In Eluding Darkness, author Raguel Charles reveals some of the island's secrets. Growing up in Haiti, Raguel was quite familiar with voodoo. He was taught to not pick up objects left in the street, to not give a stranger the correct time of day, and to never trust anyone.

But Raguel's journey through Darkness became one of victory. Through a voyage fraught with the ups and downs of moving to the US, learning how to responsibly provide for himself, and living through the agonizing deaths of several family members and friends, Raguel learned the life-giving secret of true power and joy. And, within Eluding Darkness, he shares that secret with you.

Sample Chapter

When I was fourteen years old I owned a shirt that read, “You’ve come a long way, baby.” It was one of my favorite shirts and it spoke volumes about my life. A former crush of mine from the seventh grade, reading the statement on it, posed the question, “Where did you come from?” Before I could answer, she guessed my hometown, Gonaives. Then she said, “That’s not very far.”

“Farther than that,” I answered. She sighed before walking away. Her sigh implied that we weren’t on the same page. The truth is, she had no idea where I had come from. It wasn’t a physical place that could be found in any country in this world, yet it was here in this very world that I traveled that long path. For me, the implication of the statement on that shirt was the descriptive nature of the spiritual path I had traveled. It’s a path traveled by many, yet unique to each. It’s a dimension that separates Darkness from Light.

I was born in a small town in Haiti called Bwa Deyor on July 14, 1972—a fact that I have denied quite often. I think if you were to visit this town today, you’d understand my reason for that. I am the last of the three children of my parents. My dad had another five children, each from a different mother. Yes, you are right—he was a very busy man.

My father was the only tailor in the town and one of only two in a twenty-mile radius, a profession that allowed for many acquaintances. My mom was a homemaker. My father had a twelfth-grade education. My mom was home schooled to perhaps a sixth-grade level in her adulthood.

Haiti is a country primarily of West African descent. It’s a small, heavily populated island about the size of Massachusetts. Eighty percent of the population identifies with the Catholic religion. Sixteen percent are Protestant. Half of the people will practice voodoo at some point in their lifetime. Don’t bother to do the math.

Voodoo originated in West Africa. West Africans were captured from their homeland and forced into slavery. Some were taken by their so-called masters to the new world, in which lay a strange land known today as Haiti. They brought with them their customs, cultures, and religion.

During slavery, white French masters forbade the pursuit of voodoo as a religion. In 1685, King Louis XIV of France issued a decree known as Code Noir. The Code Noir determined the conditions of slavery in Haiti, put restrictions on the activities of free Negroes,andprohibited any religion other than Roman Catholicism. It also demanded that all slaves be baptized and instructed in the Roman Catholic faith. The slaves, who were deeply rooted in their own religion, were forced to use the images of Catholic saints in order to keep practicing their ceremonies. They pretended to pray to saints while in reality calling out to their own gods. These ceremonies took place frequently.

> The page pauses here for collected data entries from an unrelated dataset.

-- ==== Sys2Proof/Safety.lean ====
section
/-! DEFINITION. The terms the claims use: the invariant of the machine, which bytes a command reads, when ranges do not clobber
each other, and the register classes of rules R22 and R49. -/

namespace Sys2Proof.Machine

/-- The invariant of the machine: the buffer is in canonical form and inside BUF_BYTES (rule R71), the round-key store is as
rule R45 says, and the report is as rules R47, R48, R250 and R293 leave it. -/
structure Inv (s : State) : Prop where
  /-- The buffer's canonical form. -/
  memWf : s.mem.wf
  /-- Every initialised byte is in the buffer (rule R71). -/
  memBound : ∀ c ∈ s.mem, c.1 < s.cfg.bufBytes
  /-- "KS_VALID = 1 ⇔ NR ∈ {10,12,14}" (rule R45). -/
  validIffRounds : s.ksValid = true ↔ s.nr ≠ .r0
  /-- "When KS_VALID = 1, RK[0..NR] is the key schedule of the key KEY_EXPAND last read, and RK[NR+1..14] are zero blocks"
  (rule R45): the store is the expansion of some key of the length that NR goes with. -/
  validSchedule : s.ksValid = true →
    ∃ key : List Byte, roundsOfKeyLength key.length = some s.nr.toNat ∧ s.rk = keyExpansion key s.nr.toNat
  /-- "When KS_VALID = 0, NR = 0 and every RK[k] is zero" (rule R45). -/
  noSchedule : s.ksValid = false → s.rk = Vector.replicate 15 Block.zero
  /-- While a command is in flight the report is clear and LAST_OP is its opcode byte (rule R47). -/
  busyReport : s.seq = .busy →
    s.done = false ∧ s.err = false ∧ s.errCode = .noError ∧ s.lastOp = s.pending.extractLsb' 0 8
  /-- ERR is set exactly when ERRCODE is an error (rules R25, R48, R250). -/
  errIffCode : s.err = true ↔ s.errCode ≠ .noError
  /-- Before the first reset completes no command is in flight and `irq` is low (log entry 7, DESIGN CHOICE; rule R293 says
  only that AESX responds to no bus access). -/
  beforeReset : s.live = false → s.seq = .idle ∧ s.irq = false

/-- The `n` buffer bytes from offset `a` are initialised (rule R72). -/
def Initialised (m : Memory) (a n : Nat) : Prop := ∀ k, k < n → (m.byteAt (a + k)).isSome = true

/-- The buffer bytes a command reads when its checks pass, as first offset and count (rules R151 to R157). -/
def readRange (i : Instr) (s : State) : Nat × Nat :=
  match i with
  | .ecbEnc => (s.src.toNat, s.len.toNat)
  | .ecbDec => (s.src.toNat, s.len.toNat)
  | .cbcEnc => (s.src.toNat, s.len.toNat)
  | .cbcDec => (s.src.toNat, s.len.toNat)
  | .ctrXform => (s.src.toNat, s.len.toNat)
  | .ctrEdit => (s.src.toNat, s.eLen.toNat)
  | .keyExpand => (0, 0)
  | .blockEnc => (0, 0)
  | .blockDec => (0, 0)
  | .gfMul => (0, 0)
  | .gfInv => (0, 0)
  | .sboxFwd => (0, 0)
  | .sboxInv => (0, 0)

/-- The step answers a next state. -/
def StepSafe (s : State) : Prop := ∃ t, step s = .next t

/-- The ranges `[src, src+n)` and `[dst, dst+n)` are equal or disjoint: "Software that wants the source's functions must keep the
ranges equal or disjoint" (rule R302). -/
def NoClobber (src dst n : Nat) : Prop := src = dst ∨ src + n ≤ dst ∨ dst + n ≤ src

/-- The block at a buffer offset, none where one of its bytes is uninitialised. -/
def blockAt (m : Memory) (a : Nat) : Option Block :=
  match memRead m a 16 with
  | .ok bs => some (blockOfBytes bs)
  | .error _ => none

/-- The source and destination ranges of a mode command fit in the buffer (rule R258). -/
def RangesFit (s : State) : Prop :=
  s.src.toNat + s.len.toNat ≤ s.cfg.bufBytes ∧ s.dst.toNat + s.len.toNat ≤ s.cfg.bufBytes

/-- The ranges of a CTR edit are in bounds and fit in the buffer (rules R257 and R258). -/
def EditFits (s : State) : Prop :=
  s.offset.toNat + s.eLen.toNat ≤ s.len.toNat ∧
    s.dst.toNat + s.len.toNat ≤ s.cfg.bufBytes ∧ s.src.toNat + s.eLen.toNat ≤ s.cfg.bufBytes

/-- The writable bits of the RW registers (rules R26 to R37, R40, R42); none for a register that is not RW. -/
def writableMask (r : Reg) : Option Word :=
  match r with
  | .cmd => none
  | .status => none
  | .ctrl => some 0x1
  | .keyLen => some 0x3F
  | .key _ => some 0xFFFFFFFF
  | .ivLen => some 0x3F
  | .iv _ => some 0xFFFFFFFF
  | .nonceLo => some 0xFFFFFFFF
  | .nonceHi => some 0xFFFFFFFF
  | .src => some 0xFFFFFFFF
  | .dst => some 0xFFFFFFFF
  | .len => some 0xFFFFFFFF
  | .offset => some 0xFFFFFFFF
  | .eLen => some 0xFFFFFFFF
  | .blkIn _ => some 0xFFFFFFFF
  | .blkOut _ => none
  | .chain _ => none
  | .rkSel => some 0xF
  | .rkData _ => none
  | .gfA => some 0xFF
  | .gfB => some 0xFF
  | .gfR => none
  | .id => none
  | .bufSize => none

/-- The registers rule R49 lists as dropped while SEQ = BUSY. -/
def droppedRegs : List Reg :=
  [.cmd, .keyLen, .ivLen, .nonceLo, .nonceHi, .src, .dst, .len, .offset, .eLen, .rkSel, .gfA, .gfB] ++
    (List.finRange 8).map Reg.key ++ (List.finRange 4).map Reg.iv ++ (List.finRange 4).map Reg.blkIn

/-- The read-only registers of rule R21. -/
def readOnlyRegs : List Reg :=
  [.gfR, .id, .bufSize] ++ (List.finRange 4).map Reg.blkOut ++ (List.finRange 4).map Reg.chain ++
    (List.finRange 4).map Reg.rkData

/-- The commands that need a key schedule (rule R255). -/
def cipherCommands : List Instr := [.blockEnc, .blockDec, .ecbEnc, .ecbDec, .cbcEnc, .cbcDec, .ctrXform, .ctrEdit]

/-- The state a command leaves when it fails with a code and writes nothing besides the report (rules R48 and R259). -/
def failed (c : ErrCode) (s : State) : State := { s with err := true, errCode := c, done := true, seq := .idle }

/-- Word `i` of a round-key store: column `i mod 4` of RK[i / 4] (rule R135). -/
def storeWord (rk : Vector Block 15) (i : Nat) : Col :=
  let b := roundKey rk (i / 4)
  match i % 4 with
  | 0 => b.c0
  | 1 => b.c1
  | 2 => b.c2
  | _ => b.c3

end Sys2Proof.Machine
end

Conditions for slaves in Haiti were the most brutal in the world. Slaves were treated inhumanely until they finally revolted, no longer able to endure the savage treatment of the white French masters. Jamaican voodoo priest, or houngan, Dutty Boukman and voodoo priestess, or mambo, Cecile Fatiman, organized one of the biggest revolutions in history.

Boukman was a Jamaican-born slave who had been traded by British to French slave owners because of his attempt to teach other slaves how to read and write. Fatiman was born as the result of a rape of her slave mother by a French slave owner. The decision to revolt took place at Boukman’s house in a famous meeting known as the ceremony at Bwa Kay Imam (or some call the ceremony “the woods at Imam house”). Belief regarding the name of the ceremony differs among historians. During that ceremony they sacrificed a black pig to their god, who they believed empowered them to take on the powerful slavemasters. Fatiman was possessed by the spirits that night. The slaves killed thousands of slavemasters. Their orders were to take no prisoners except women and children.

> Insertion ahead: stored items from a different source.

/-! ### reportSuccess -/

@[simp] theorem reportSuccess_cfg (s : State) : (reportSuccess s).cfg = s.cfg := rfl
@[simp] theorem reportSuccess_live (s : State) : (reportSuccess s).live = s.live := rfl
@[simp] theorem reportSuccess_seq (s : State) : (reportSuccess s).seq = .idle := rfl
@[simp] theorem reportSuccess_pending (s : State) : (reportSuccess s).pending = s.pending := rfl
@[simp] theorem reportSuccess_done (s : State) : (reportSuccess s).done = true := rfl
@[simp] theorem reportSuccess_err (s : State) : (reportSuccess s).err = s.err := rfl
@[simp] theorem reportSuccess_ovr (s : State) : (reportSuccess s).ovr = s.ovr := rfl
@[simp] theorem reportSuccess_errCode (s : State) : (reportSuccess s).errCode = .noError := rfl
@[simp] theorem reportSuccess_lastOp (s : State) : (reportSuccess s).lastOp = s.lastOp := rfl
@[simp] theorem reportSuccess_ie (s : State) : (reportSuccess s).ie = s.ie := rfl
@[simp] theorem reportSuccess_keyLen (s : State) : (reportSuccess s).keyLen = s.keyLen := rfl
@[simp] theorem reportSuccess_key (s : State) : (reportSuccess s).key = s.key := rfl
@[simp] theorem reportSuccess_ivLen (s : State) : (reportSuccess s).ivLen = s.ivLen := rfl
@[simp] theorem reportSuccess_iv (s : State) : (reportSuccess s).iv = s.iv := rfl
@[simp] theorem reportSuccess_nonceLo (s : State) : (reportSuccess s).nonceLo = s.nonceLo := rfl
@[simp] theorem reportSuccess_nonceHi (s : State) : (reportSuccess s).nonceHi = s.nonceHi := rfl
@[simp] theorem reportSuccess_src (s : State) : (reportSuccess s).src = s.src := rfl
@[simp] theorem reportSuccess_dst (s : State) : (reportSuccess s).dst = s.dst := rfl
@[simp] theorem reportSuccess_len (s : State) : (reportSuccess s).len = s.len := rfl
@[simp] theorem reportSuccess_offset (s : State) : (reportSuccess s).offset = s.offset := rfl
@[simp] theorem reportSuccess_eLen (s : State) : (reportSuccess s).eLen = s.eLen := rfl
@[simp] theorem reportSuccess_blkIn (s : State) : (reportSuccess s).blkIn = s.blkIn := rfl
@[simp] theorem reportSuccess_blkOut (s : State) : (reportSuccess s).blkOut = s.blkOut := rfl
@[simp] theorem reportSuccess_chain (s : State) : (reportSuccess s).chain = s.chain := rfl
@[simp] theorem reportSuccess_rkSel (s : State) : (reportSuccess s).rkSel = s.rkSel := rfl
@[simp] theorem reportSuccess_gfA (s : State) : (reportSuccess s).gfA = s.gfA := rfl
@[simp] theorem reportSuccess_gfB (s : State) : (reportSuccess s).gfB = s.gfB := rfl
@[simp] theorem reportSuccess_gfR (s : State) : (reportSuccess s).gfR = s.gfR := rfl
@[simp] theorem reportSuccess_ksValid (s : State) : (reportSuccess s).ksValid = s.ksValid := rfl
@[simp] theorem reportSuccess_nr (s : State) : (reportSuccess s).nr = s.nr := rfl
@[simp] theorem reportSuccess_rk (s : State) : (reportSuccess s).rk = s.rk := rfl
@[simp] theorem reportSuccess_mem (s : State) : (reportSuccess s).mem = s.mem := rfl
@[simp] theorem reportSuccess_inputs (s : State) : (reportSuccess s).inputs = s.inputs := rfl
@[simp] theorem reportSuccess_resp (s : State) : (reportSuccess s).resp = s.resp := rfl

/-! ### reportError -/

@[simp] theorem reportError_cfg (c : ErrCode) (s : State) : (reportError c s).cfg = s.cfg := rfl
@[simp] theorem reportError_live (c : ErrCode) (s : State) : (reportError c s).live = s.live := rfl
@[simp] theorem reportError_seq (c : ErrCode) (s : State) : (reportError c s).seq = .idle := rfl
@[simp] theorem reportError_pending (c : ErrCode) (s : State) : (reportError c s).pending = s.pending := rfl
@[simp] theorem reportError_done (c : ErrCode) (s : State) : (reportError c s).done = true := rfl
@[simp] theorem reportError_err (c : ErrCode) (s : State) : (reportError c s).err = true := rfl
@[simp] theorem reportError_ovr (c : ErrCode) (s : State) : (reportError c s).ovr = s.ovr := rfl
@[simp] theorem reportError_errCode (c : ErrCode) (s : State) : (reportError c s).errCode = c := rfl
@[simp] theorem reportError_lastOp (c : ErrCode) (s : State) : (reportError c s).lastOp = s.lastOp := rfl
@[simp] theorem reportError_ie (c : ErrCode) (s : State) : (reportError c s).ie = s.ie := rfl
@[simp] theorem reportError_keyLen (c : ErrCode) (s : State) : (reportError c s).keyLen = s.keyLen := rfl
@[simp] theorem reportError_key (c : ErrCode) (s : State) : (reportError c s).key = s.key := rfl
@[simp] theorem reportError_ivLen (c : ErrCode) (s : State) : (reportError c s).ivLen = s.ivLen := rfl
@[simp] theorem reportError_iv (c : ErrCode) (s : State) : (reportError c s).iv = s.iv := rfl
@[simp] theorem reportError_nonceLo (c : ErrCode) (s : State) : (reportError c s).nonceLo = s.nonceLo := rfl
@[simp] theorem reportError_nonceHi (c : ErrCode) (s : State) : (reportError c s).nonceHi = s.nonceHi := rfl
@[simp] theorem reportError_src (c : ErrCode) (s : State) : (reportError c s).src = s.src := rfl
@[simp] theorem reportError_dst (c : ErrCode) (s : State) : (reportError c s).dst = s.dst := rfl
@[simp] theorem reportError_len (c : ErrCode) (s : State) : (reportError c s).len = s.len := rfl
@[simp] theorem reportError_offset (c : ErrCode) (s : State) : (reportError c s).offset = s.offset := rfl
@[simp] theorem reportError_eLen (c : ErrCode) (s : State) : (reportError c s).eLen = s.eLen := rfl
@[simp] theorem reportError_blkIn (c : ErrCode) (s : State) : (reportError c s).blkIn = s.blkIn := rfl
@[simp] theorem reportError_blkOut (c : ErrCode) (s : State) : (reportError c s).blkOut = s.blkOut := rfl
@[simp] theorem reportError_chain (c : ErrCode) (s : State) : (reportError c s).chain = s.chain := rfl
@[simp] theorem reportError_rkSel (c : ErrCode) (s : State) : (reportError c s).rkSel = s.rkSel := rfl
@[simp] theorem reportError_gfA (c : ErrCode) (s : State) : (reportError c s).gfA = s.gfA := rfl
@[simp] theorem reportError_gfB (c : ErrCode) (s : State) : (reportError c s).gfB = s.gfB := rfl
@[simp] theorem reportError_gfR (c : ErrCode) (s : State) : (reportError c s).gfR = s.gfR := rfl
@[simp] theorem reportError_ksValid (c : ErrCode) (s : State) : (reportError c s).ksValid = s.ksValid := rfl
@[simp] theorem reportError_nr (c : ErrCode) (s : State) : (reportError c s).nr = s.nr := rfl
@[simp] theorem reportError_rk (c : ErrCode) (s : State) : (reportError c s).rk = s.rk := rfl
@[simp] theorem reportError_mem (c : ErrCode) (s : State) : (reportError c s).mem = s.mem := rfl
@[simp] theorem reportError_inputs (c : ErrCode) (s : State) : (reportError c s).inputs = s.inputs := rfl
@[simp] theorem reportError_resp (c : ErrCode) (s : State) : (reportError c s).resp = s.resp := rfl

Because of their belief in spirits, many Haitians felt that they achieved their freedom through voodoo. Some critics have labeled that revolution as a “pact with the Devil.”

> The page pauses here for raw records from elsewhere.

/-! ### What commands leave unchanged -/

/-- Settles O15: of the steps that are no reset and no power-on, only a completion of KEY_EXPAND reaches the store. -/
theorem scheduleWrittenOnlyByKeyExpandAndReset : Obligations.ScheduleWrittenOnlyByKeyExpandAndReset := by
  intro s t hstep hchanged
  have changes : ¬(t.rk = s.rk ∧ t.nr = s.nr ∧ t.ksValid = s.ksValid) := by
    rintro ⟨hrk, hnr, hks⟩
    simp [hrk, hnr, hks] at hchanged
  cases step_next_cases hstep with
  | idleTurn hs hi => exact absurd ⟨rfl, rfl, rfl⟩ changes
  | command q i _ hs hd he hr hp =>
    by_cases hi : i = .keyExpand
    · subst hi
      exact .inl ⟨hs, hd, by rw [exec_frame he]⟩
    · exact absurd (exec_schedule (s := { s with inputs := q }) hi he) changes
  | illegal q e hs hd hr hp => exact absurd ⟨rfl, rfl, rfl⟩ changes
  | reset rest hi => exact .inr (.inl (by rw [hi]; rfl))
  | powerOn rest hi => exact .inr (.inr (by rw [hi]; rfl))
  | access r rest _ hi hl hb =>
    obtain ⟨-, -, hrk, hnr, hks, -⟩ := hb.same
    exact absurd ⟨hrk, hnr, hks⟩ changes

/-- Settles O17: a failed command writes the report, and the writes of each family go to its own result. -/
theorem registerCommandFrames : Obligations.RegisterCommandFrames := by
  refine fun s t => ⟨fun h => ?_, fun i hi h => ?_, fun i hi h => ?_⟩
  · rcases exec_next_cases h with ⟨c, -, rfl⟩ | ⟨-, u, hu, rfl⟩
    · cases c <;> rfl
    · cases hu; rfl
  · rcases exec_next_failed_or_writes (by rintro rfl; simp at hi) h with ⟨c, rfl⟩ | ⟨u, hu, rfl⟩
    · rfl
    · rw [writesOf_block_frame hi hu]; rfl
  · rcases exec_next_failed_or_writes (by rintro rfl; simp at hi) h with ⟨c, rfl⟩ | ⟨u, hu, rfl⟩
    · rfl
    · rw [writesOf_probe_frame hi hu]; rfl

/-- The stored range of a command over `[DST, DST+LEN)`. -/
theorem storedRange_dst_len {i : Instr} (hi : i ∈ [Instr.ecbEnc, .ecbDec, .cbcEnc, .cbcDec, .ctrXform]) (s : State) :
    storedRange i s = (s.dst.toNat, s.len.toNat) := by
  simp only [List.mem_cons, List.not_mem_nil, or_false] at hi
  rcases hi with rfl | rfl | rfl | rfl | rfl <;> rfl

/-- Settles O18: the fields by the frame of each family's writes, the buffer bytes by `exec_writtenWithin`. -/
theorem bufferCommandFrames : Obligations.BufferCommandFrames := by
  refine fun s t => ⟨fun i hi h => ?_, fun i hi h => ?_, fun i hi h a ha => ?_, fun h a ha => ?_⟩
  · rcases exec_next_failed_or_writes (by rintro rfl; simp at hi) h with ⟨c, rfl⟩ | ⟨u, hu, rfl⟩
    · rfl
    · rw [writesOf_buffer_frame hi hu]; rfl
  · rcases exec_next_failed_or_writes (by rintro rfl; simp at hi) h with ⟨c, rfl⟩ | ⟨u, hu, rfl⟩
    · rfl
    · rw [writesOf_cbc_frame hi hu]; rfl
  · exact (exec_writtenWithin h).frame a (by rw [storedRange_dst_len hi]; exact ha)
  · exact (exec_writtenWithin h).frame a ha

Despite strong feelings of indebtedness to the spirits, it took a struggle of many years to keep the voodoo rituals alive. The wealthy, powerful few didn’t want to be associated with it and sought to oust it. Despite many attempts to destroy it, however, voodoo continued to hang on. It was widely believed that Francois Duvalier rose to power by means of voodoo. The Duvalier regime brought voodoo back, in part to tighten its grip over the Haitian people. During the years of his presidency, Duvalier succeeded in infiltrating the most powerful voodoo houses in the country. His acceptance of voodoo opened the door for its extensive practice.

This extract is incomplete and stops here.